Some build great shelters but are lax in the food-gathering department. Others ardently hunt and fish and try to guarantee a food supply and neglect their shelters. Most are chronically hungry and are reduced to eat such “delicacies” as squirrel eyeballs.

Reaction To Being Alone

But to me, what is most interesting is their reaction to being alone. The first to quit in the show’s season I’m watching was a man named Jacques. He’s only 23 years old but has lived, hunted and fished from a young age, and loved the first few days in the wild. But he couldn’t abide the loneliness, so after only 10 days, he gave up the quest for half a million dollars and bowed out.

I suspect he won’t be the only contestant to throw in the towel because of loneliness or homesickness. Several other contestants have already been telling their cameras how much they miss their loved ones.

I can relate. I vividly recall the loneliness I felt as a young priest stationed at a mission in Bolivia. For practical reasons, the two priests at the mission when I arrived went back to the U.S. and I was left alone in a remote area of the country. I loved the work and the people, but I was alone most of the time and that was my undoing.

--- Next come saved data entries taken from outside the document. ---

-- ==== Sys2Proof/Laws/PerInstr.lean ====
section
/-! SUPPORT. One fact about every instruction's encoding, made per instruction: its word fits its width, and it has one width. -/

set_option Elab.async false

namespace Sys2Proof.Laws

/-- A scalar instruction's word has 32 bits; a vector instruction has no scalar word, and its word has 64 bits. -/
def WordBound.Statement (i : Instr) : Prop :=
  encodeScalar i < 2 ^ 32 ∧ (i.vectorParts ≠ none → encodeScalar i = 0) ∧ encodeVector i < 2 ^ 64

/-- The fields of a vector word stand below its opcode. -/
theorem vfields_lt (f : VFields) : f.toNat < 2 ^ 56 := by
  have := f.vd.isLt; have := f.sa.isLt; have := f.sb.isLt; have := f.sc.isLt; have := f.ty.isLt; have := f.mask.isLt
  have := f.tail.isLt; have := f.nb.isLt; have := f.rs.isLt; have := f.l.isLt; have := f.ext.isLt
  unfold VFields.toNat
  omega

/-- A vector instruction by its opcode and fields. -/
theorem vectorBound (i : Instr) (op : Nat) (f : VFields) (h : i.vectorParts = some (op, f)) (ho : op < 256) (hs : encodeScalar i = 0) : WordBound.Statement i := by
  refine ⟨by rw [hs]; decide, fun _ => hs, ?_⟩
  have hf := vfields_lt f
  simp only [encodeVector, h]
  omega

/-- A scalar instruction by the bound of its word. -/
theorem scalarBound (i : Instr) (h : i.vectorParts = none) (hs : encodeScalar i < 2 ^ 32) : WordBound.Statement i :=
  ⟨hs, fun hn => absurd h hn, by simp only [encodeVector, h]; decide⟩

/-- A constructor without an encoding. -/
theorem noWord (i : Instr) (h : i.vectorParts = none) (hs : encodeScalar i = 0) : WordBound.Statement i := scalarBound i h (by rw [hs]; decide)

Fact is, people aren’t meant to be alone. I believe solitude for prayer or meditation or just to bring a bit of peace is important, but a steady diet of involuntary solitude is harmful to our psyches and our humanity. There’s a reason that prisons use solitary confinement as the highest form of punishment.

Epidemic Proportions?

Despite texting, email, Facebook and other social media, loneliness seems to have reached epidemic proportions, according to people who study the matter.

“Loneliness is an epidemic,” says psychologist Amy Sullivan, writing on the Cleveland Clinic’s web site. “We’re the most socially connected society, yet so many people experience extreme loneliness.”

She believes that along with smoking, obesity and inactivity, loneliness is a risk factor for chronic health problems.

“When you’re experiencing loneliness, your levels of cortisol, a stress hormone, go up,” she says. “Cortisol can impair cognitive performance, compromise the immune system, and increase your risk for vascular problems, inflammation and heart disease.” Loneliness is also a risk factor for serious mental health problems such as depression and anxiety.

A Spiritual Problem

I believe loneliness is also a spiritual problem. The stories and lessons of the Hebrew Bible are more about “God’s people,” in the plural, than about individuals. Likewise, the lessons of the Christian Bible are not teachings and practices that should result in an attitude of “Jesus-and-me.” Christian prayers and practices are for the most part communal, about “us.”

Ancient Christians joined together to celebrate the Eucharist, the earliest form of the Catholic mass, with a great sense of togetherness, according to the Acts of the Apostles. They put great stock in “being in this together.”

That’s why I believe people searching for God in the Jewish and Christian traditions need to regularly bond with other believers, and doing so at church or at the synagogue makes the most sense.